Work required: How many lines of the data contain the string "instructions"? Write the number and nothing more.

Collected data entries

++++

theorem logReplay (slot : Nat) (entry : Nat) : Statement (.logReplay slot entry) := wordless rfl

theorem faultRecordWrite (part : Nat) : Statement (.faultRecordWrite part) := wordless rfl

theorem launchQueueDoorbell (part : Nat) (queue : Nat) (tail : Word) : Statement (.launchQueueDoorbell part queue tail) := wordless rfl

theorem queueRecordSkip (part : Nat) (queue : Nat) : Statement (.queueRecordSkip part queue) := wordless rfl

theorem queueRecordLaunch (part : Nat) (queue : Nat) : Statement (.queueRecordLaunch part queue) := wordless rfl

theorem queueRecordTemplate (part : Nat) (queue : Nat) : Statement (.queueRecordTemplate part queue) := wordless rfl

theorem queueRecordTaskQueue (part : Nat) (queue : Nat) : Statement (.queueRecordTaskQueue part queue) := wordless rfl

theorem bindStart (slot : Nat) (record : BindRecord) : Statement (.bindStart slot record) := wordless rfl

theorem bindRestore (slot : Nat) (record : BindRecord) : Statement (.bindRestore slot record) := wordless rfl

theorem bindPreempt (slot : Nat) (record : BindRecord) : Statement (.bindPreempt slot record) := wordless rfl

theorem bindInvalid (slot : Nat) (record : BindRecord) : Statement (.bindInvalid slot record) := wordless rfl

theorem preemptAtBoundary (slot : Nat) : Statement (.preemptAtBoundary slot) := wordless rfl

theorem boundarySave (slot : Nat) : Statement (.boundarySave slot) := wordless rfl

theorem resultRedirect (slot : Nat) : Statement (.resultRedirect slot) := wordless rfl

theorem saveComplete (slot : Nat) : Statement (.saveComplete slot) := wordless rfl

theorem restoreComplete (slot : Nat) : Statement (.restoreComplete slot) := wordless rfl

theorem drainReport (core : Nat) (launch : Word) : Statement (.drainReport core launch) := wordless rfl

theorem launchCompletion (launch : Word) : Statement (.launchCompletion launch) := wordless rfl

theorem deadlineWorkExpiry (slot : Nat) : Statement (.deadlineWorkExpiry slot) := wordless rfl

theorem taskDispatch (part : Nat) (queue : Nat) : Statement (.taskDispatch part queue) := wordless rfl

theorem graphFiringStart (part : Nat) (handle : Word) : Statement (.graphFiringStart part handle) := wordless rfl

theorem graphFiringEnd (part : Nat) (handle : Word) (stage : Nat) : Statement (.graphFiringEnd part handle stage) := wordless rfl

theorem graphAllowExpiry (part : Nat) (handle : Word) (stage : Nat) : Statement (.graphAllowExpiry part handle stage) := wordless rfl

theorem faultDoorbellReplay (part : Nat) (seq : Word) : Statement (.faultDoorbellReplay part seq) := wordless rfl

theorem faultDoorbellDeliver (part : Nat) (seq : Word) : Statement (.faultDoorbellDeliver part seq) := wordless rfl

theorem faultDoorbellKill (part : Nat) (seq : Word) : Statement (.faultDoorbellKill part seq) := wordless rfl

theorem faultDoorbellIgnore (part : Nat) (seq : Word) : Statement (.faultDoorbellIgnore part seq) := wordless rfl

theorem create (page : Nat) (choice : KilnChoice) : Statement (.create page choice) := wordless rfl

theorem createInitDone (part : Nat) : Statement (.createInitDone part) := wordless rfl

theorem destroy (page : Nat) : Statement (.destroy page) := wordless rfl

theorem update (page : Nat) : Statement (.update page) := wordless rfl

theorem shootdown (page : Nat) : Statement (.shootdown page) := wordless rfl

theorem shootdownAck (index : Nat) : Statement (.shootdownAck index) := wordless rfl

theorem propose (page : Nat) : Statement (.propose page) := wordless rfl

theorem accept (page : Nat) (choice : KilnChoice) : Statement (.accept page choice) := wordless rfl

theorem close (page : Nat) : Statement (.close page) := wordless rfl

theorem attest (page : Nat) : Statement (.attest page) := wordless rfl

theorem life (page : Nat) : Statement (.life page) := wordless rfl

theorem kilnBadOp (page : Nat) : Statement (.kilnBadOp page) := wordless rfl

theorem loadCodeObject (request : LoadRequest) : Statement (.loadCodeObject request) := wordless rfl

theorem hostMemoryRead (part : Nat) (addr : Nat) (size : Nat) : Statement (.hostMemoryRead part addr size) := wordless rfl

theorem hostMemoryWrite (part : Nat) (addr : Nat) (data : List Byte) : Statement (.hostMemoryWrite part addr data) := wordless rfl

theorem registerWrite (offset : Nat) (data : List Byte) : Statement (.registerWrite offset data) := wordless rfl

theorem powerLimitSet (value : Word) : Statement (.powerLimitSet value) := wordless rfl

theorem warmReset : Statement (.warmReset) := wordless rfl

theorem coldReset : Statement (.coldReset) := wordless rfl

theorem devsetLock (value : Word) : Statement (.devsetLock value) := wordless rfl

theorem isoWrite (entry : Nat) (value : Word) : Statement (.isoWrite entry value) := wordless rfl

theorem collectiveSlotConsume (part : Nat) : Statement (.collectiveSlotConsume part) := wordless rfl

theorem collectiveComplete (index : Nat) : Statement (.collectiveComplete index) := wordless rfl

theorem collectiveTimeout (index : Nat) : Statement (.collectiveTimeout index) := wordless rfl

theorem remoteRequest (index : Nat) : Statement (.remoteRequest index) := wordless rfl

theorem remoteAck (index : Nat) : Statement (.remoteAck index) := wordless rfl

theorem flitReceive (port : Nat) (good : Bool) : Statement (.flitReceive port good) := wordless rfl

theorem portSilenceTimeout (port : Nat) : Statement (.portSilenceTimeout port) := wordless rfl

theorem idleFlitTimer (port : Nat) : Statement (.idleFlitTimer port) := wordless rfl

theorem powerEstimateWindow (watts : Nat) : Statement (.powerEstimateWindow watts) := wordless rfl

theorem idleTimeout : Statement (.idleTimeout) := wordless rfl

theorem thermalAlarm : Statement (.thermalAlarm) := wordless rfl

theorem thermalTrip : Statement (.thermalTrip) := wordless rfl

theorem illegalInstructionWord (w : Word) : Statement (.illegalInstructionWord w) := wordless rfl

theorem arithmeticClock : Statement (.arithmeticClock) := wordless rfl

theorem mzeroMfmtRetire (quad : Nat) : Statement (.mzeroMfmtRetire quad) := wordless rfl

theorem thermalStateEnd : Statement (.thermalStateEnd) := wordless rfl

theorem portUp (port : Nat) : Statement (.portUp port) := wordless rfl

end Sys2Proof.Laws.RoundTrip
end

++++

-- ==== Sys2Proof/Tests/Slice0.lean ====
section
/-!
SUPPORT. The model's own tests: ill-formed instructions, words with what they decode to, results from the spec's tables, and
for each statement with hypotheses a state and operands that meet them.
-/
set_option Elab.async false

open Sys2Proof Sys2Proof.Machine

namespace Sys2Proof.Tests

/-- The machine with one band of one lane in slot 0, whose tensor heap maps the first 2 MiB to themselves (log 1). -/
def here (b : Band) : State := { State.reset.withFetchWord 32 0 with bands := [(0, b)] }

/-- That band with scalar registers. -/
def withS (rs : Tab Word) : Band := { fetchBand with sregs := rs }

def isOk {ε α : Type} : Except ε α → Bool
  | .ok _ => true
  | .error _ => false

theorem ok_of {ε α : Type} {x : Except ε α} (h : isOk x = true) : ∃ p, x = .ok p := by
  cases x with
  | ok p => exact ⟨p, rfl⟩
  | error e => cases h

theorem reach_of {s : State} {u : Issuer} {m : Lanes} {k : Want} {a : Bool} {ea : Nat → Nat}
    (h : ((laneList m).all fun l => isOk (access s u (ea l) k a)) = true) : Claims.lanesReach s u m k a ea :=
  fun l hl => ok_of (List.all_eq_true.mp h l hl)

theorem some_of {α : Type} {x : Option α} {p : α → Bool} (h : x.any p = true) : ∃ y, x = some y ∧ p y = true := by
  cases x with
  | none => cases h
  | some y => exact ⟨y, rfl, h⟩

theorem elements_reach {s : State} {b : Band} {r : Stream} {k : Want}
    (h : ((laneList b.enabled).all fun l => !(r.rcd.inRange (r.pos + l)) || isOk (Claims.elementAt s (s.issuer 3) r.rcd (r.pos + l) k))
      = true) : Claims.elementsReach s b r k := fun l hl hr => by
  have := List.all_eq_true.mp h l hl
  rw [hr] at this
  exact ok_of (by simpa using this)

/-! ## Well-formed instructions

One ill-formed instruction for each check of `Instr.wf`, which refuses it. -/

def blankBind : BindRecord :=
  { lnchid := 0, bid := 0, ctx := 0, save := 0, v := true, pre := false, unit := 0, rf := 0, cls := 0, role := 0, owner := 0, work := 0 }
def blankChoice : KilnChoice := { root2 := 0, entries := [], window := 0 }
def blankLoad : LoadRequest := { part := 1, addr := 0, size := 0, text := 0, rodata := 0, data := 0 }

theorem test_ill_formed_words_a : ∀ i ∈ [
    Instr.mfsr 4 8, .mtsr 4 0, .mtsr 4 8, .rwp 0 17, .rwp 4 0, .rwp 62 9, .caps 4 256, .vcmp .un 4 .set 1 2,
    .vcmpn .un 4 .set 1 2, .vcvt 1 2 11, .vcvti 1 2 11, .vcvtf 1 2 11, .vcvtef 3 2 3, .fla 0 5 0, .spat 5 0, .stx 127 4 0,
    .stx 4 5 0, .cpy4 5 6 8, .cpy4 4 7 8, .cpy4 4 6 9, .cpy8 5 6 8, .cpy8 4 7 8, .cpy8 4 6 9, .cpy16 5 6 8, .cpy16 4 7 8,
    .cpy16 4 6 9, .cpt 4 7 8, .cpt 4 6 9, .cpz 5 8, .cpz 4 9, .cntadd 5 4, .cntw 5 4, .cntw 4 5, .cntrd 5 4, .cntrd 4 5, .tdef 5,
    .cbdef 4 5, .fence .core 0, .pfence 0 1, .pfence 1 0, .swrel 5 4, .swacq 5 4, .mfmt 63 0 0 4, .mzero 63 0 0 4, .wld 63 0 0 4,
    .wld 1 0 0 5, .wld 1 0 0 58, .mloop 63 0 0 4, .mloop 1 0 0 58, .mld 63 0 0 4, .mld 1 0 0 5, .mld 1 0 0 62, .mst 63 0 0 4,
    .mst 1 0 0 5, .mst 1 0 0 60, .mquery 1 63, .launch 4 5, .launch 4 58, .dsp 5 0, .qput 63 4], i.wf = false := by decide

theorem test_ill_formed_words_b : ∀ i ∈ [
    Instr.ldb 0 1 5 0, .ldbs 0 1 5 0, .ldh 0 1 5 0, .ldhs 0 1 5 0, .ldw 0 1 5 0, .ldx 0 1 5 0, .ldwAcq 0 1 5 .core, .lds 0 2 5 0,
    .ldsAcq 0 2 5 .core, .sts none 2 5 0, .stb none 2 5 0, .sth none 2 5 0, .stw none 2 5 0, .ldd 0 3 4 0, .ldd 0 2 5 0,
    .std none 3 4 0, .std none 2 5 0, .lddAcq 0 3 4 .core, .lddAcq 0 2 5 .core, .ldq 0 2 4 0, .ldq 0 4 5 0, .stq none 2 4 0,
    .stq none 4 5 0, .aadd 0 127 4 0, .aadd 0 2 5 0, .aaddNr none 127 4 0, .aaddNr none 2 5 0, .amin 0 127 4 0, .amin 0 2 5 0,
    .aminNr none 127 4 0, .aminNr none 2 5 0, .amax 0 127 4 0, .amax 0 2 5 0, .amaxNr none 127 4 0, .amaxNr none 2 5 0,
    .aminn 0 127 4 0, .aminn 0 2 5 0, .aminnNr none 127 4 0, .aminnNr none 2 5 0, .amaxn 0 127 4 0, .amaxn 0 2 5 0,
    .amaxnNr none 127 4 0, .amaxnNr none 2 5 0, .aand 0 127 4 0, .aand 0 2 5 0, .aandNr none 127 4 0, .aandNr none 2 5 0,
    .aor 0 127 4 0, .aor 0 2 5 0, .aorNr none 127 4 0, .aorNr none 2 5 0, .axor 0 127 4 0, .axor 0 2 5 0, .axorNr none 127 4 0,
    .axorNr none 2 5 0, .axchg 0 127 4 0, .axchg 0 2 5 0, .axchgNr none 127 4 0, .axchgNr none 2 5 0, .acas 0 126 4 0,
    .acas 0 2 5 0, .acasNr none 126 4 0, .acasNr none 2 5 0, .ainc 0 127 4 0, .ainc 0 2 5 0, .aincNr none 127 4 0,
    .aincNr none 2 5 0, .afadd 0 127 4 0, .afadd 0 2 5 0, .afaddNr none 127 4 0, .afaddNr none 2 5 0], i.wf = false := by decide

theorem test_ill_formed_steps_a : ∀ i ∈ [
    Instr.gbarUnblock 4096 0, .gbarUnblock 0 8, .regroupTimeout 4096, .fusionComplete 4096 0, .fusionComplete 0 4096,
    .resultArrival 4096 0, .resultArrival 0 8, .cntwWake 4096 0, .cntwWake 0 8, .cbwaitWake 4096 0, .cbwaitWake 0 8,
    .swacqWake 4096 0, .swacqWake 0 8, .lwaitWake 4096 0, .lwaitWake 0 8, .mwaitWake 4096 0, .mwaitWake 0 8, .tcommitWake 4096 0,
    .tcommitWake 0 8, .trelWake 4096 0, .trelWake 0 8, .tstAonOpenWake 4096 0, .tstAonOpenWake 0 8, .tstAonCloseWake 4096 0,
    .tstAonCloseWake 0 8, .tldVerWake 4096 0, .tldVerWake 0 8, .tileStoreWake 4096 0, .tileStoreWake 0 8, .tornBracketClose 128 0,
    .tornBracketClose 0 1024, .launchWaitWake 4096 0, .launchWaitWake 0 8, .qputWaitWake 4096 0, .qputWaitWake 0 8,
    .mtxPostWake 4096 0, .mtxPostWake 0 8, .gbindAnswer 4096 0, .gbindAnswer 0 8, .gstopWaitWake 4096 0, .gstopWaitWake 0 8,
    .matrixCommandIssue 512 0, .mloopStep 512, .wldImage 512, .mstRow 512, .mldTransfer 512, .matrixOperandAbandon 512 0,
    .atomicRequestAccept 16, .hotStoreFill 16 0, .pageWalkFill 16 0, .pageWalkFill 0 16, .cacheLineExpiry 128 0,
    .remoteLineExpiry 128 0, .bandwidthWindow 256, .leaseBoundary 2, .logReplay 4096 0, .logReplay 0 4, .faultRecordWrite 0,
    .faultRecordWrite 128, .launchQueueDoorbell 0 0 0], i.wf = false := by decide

++++

Final answer: 2